Copy each line below holding "encryptionFailure".
*** Available data ***
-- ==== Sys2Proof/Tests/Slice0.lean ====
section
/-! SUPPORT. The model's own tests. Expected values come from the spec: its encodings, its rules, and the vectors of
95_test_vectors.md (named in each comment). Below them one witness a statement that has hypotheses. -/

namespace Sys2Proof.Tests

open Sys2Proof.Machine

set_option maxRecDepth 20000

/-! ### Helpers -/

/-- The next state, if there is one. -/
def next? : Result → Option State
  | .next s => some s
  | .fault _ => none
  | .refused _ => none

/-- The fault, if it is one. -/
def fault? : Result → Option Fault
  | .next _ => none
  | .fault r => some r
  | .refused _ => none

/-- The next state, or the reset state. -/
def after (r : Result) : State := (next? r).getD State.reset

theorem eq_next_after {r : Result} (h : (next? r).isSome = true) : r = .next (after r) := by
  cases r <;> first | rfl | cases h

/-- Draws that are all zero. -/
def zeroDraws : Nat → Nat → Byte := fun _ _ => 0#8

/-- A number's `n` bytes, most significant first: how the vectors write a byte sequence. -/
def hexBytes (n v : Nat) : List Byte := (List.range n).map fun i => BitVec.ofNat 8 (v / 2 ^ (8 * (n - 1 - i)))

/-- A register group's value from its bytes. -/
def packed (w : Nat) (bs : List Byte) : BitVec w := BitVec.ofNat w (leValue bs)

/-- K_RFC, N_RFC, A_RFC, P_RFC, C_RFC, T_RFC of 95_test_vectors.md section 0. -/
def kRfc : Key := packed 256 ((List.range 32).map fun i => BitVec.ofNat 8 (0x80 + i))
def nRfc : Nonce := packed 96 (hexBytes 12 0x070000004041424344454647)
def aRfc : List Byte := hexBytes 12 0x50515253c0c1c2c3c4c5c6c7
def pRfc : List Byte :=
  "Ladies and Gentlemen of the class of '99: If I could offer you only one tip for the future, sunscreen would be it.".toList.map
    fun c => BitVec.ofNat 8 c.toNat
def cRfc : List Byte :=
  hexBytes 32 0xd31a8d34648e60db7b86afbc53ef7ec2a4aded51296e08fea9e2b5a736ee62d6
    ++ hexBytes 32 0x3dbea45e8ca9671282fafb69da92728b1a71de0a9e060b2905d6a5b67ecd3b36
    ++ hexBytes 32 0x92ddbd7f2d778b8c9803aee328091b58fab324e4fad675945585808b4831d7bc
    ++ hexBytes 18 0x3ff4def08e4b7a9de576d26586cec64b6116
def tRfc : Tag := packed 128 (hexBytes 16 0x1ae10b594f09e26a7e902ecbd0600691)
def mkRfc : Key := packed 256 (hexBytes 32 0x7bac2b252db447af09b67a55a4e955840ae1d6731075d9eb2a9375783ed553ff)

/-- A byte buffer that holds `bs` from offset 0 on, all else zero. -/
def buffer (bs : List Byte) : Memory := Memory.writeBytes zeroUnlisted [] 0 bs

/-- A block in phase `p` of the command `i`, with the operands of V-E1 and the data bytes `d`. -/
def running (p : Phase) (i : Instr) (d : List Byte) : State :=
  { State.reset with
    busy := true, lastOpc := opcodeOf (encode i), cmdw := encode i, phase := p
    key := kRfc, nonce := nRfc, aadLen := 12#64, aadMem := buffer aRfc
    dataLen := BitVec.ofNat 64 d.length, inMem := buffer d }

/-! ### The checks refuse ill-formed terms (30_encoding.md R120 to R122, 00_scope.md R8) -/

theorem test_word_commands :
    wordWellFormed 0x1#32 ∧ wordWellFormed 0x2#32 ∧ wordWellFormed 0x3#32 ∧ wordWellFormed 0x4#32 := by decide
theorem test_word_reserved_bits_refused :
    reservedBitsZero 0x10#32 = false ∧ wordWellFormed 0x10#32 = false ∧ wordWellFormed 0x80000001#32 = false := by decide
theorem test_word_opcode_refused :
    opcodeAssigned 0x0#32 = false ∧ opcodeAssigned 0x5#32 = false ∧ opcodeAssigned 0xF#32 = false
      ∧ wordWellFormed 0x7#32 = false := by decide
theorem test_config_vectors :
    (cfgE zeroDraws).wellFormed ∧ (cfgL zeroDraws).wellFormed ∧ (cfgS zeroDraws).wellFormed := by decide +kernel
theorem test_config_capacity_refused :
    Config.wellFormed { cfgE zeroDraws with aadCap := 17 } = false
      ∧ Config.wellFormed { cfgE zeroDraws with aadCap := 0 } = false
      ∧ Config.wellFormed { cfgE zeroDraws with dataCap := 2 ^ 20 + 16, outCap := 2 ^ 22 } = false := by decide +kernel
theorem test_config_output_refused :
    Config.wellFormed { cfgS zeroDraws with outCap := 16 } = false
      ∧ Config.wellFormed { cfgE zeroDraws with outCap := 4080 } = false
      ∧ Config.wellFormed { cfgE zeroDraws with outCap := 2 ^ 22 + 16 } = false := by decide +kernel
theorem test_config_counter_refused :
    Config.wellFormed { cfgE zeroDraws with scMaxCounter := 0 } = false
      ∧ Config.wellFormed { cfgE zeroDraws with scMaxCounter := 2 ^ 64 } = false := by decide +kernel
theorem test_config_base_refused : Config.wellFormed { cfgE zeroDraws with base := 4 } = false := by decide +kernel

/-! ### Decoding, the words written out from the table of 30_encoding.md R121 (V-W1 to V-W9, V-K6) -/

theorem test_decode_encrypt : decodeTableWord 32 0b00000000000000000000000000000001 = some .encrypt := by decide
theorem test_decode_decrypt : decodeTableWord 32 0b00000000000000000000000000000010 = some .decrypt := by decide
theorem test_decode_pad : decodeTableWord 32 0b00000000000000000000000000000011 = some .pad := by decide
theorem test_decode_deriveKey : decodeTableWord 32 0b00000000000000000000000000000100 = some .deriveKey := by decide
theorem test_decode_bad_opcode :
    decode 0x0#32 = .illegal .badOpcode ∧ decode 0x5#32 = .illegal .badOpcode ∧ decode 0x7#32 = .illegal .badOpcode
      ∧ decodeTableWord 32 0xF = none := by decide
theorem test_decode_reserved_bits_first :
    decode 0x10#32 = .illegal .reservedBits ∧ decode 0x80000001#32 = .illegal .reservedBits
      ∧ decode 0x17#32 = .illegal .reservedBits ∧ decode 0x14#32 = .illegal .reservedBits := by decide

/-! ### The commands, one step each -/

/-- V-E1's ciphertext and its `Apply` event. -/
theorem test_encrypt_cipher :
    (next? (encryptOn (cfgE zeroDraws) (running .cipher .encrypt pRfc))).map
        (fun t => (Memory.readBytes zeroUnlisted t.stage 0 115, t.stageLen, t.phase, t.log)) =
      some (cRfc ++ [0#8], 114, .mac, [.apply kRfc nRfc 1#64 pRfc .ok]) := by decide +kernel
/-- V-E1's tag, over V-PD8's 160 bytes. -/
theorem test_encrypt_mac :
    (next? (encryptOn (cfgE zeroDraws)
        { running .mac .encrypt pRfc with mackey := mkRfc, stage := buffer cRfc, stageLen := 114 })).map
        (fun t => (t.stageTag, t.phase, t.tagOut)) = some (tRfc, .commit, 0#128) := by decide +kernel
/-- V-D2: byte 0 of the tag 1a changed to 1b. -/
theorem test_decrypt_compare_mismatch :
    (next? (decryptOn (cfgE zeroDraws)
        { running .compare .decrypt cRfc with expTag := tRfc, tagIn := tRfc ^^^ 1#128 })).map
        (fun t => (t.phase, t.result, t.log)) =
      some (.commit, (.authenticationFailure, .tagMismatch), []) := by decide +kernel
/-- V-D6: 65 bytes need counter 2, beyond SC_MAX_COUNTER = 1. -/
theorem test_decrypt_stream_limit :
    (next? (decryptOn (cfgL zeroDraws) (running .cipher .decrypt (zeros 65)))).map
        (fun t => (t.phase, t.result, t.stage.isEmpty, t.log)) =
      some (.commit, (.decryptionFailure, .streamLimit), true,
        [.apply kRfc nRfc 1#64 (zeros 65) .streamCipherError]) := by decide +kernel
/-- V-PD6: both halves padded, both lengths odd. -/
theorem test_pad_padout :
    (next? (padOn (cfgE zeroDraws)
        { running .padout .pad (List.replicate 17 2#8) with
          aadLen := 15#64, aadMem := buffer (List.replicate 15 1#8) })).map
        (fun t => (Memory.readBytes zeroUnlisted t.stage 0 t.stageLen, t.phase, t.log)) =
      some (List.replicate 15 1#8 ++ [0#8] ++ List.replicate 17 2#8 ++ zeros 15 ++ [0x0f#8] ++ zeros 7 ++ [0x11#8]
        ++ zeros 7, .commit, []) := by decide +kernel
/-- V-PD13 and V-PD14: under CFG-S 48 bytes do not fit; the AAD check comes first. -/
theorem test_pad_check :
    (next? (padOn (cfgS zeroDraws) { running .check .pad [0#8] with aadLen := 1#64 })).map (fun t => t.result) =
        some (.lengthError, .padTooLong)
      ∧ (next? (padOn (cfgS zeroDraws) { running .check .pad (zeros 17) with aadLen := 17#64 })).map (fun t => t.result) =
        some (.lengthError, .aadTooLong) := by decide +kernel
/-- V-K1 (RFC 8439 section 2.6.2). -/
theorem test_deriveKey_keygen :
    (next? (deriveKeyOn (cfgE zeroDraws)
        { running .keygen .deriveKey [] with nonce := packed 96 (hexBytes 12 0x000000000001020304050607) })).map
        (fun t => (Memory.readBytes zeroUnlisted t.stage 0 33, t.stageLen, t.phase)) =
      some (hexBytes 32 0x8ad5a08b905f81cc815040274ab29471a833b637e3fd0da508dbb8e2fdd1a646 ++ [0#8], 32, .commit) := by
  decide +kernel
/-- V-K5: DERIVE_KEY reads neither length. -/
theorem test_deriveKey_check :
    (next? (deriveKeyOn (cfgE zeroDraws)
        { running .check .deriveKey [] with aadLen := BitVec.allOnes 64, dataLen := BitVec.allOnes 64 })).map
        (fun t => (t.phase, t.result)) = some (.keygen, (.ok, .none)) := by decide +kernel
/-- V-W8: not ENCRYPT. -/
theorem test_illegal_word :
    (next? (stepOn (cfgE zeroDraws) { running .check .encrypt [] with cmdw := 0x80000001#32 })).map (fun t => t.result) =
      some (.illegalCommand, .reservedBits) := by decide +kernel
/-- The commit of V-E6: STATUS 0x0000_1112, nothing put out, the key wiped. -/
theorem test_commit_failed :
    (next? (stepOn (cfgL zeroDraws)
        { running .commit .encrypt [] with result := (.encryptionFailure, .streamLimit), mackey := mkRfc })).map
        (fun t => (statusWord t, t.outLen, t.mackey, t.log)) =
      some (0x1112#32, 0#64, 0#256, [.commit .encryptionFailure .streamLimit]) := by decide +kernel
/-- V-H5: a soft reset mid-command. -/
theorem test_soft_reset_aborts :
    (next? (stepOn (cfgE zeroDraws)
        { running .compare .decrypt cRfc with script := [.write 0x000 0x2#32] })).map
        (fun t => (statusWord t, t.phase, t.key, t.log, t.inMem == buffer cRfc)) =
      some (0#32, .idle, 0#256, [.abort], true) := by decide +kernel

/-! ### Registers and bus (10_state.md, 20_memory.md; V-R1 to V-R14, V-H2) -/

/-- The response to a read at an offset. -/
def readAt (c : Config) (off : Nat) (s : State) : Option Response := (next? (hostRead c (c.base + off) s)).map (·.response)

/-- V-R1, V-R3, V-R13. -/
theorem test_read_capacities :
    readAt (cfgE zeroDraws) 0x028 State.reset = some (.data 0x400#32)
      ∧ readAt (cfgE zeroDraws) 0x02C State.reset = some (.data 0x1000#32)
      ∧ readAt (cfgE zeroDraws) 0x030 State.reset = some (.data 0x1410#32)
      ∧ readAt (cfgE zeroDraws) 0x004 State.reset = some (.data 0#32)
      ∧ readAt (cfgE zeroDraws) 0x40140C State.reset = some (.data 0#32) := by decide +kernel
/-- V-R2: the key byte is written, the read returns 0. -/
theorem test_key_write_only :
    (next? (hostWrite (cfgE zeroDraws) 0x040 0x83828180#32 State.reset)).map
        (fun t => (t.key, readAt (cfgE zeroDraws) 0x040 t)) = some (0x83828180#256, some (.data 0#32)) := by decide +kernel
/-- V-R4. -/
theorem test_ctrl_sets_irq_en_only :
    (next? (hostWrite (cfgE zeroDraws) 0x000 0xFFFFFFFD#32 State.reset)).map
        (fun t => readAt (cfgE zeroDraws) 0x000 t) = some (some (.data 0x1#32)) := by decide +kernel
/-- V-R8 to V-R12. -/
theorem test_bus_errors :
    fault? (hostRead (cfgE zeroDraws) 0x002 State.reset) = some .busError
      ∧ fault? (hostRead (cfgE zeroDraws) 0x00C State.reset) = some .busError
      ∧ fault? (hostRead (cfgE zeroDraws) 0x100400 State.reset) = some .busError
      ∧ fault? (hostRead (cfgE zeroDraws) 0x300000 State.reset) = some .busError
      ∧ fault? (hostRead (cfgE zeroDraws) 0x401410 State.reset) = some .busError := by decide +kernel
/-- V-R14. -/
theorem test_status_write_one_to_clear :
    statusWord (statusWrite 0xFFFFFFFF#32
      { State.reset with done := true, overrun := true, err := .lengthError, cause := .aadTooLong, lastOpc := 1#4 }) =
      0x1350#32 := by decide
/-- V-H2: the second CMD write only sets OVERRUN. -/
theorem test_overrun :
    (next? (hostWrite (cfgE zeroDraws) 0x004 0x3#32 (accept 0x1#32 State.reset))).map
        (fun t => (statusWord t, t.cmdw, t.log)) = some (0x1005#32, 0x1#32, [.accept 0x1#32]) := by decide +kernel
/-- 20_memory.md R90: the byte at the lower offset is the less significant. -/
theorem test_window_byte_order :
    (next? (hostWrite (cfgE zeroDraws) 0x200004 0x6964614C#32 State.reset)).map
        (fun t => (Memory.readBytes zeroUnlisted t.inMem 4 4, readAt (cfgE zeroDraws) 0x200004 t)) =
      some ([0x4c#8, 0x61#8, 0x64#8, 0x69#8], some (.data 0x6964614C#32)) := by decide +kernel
*** End of Available data ***
*Your solution*:
        { running .commit .encrypt [] with result := (.encryptionFailure, .streamLimit), mackey := mkRfc })).map
      some (0x1112#32, 0#64, 0#256, [.commit .encryptionFailure .streamLimit]) := by decide +kernel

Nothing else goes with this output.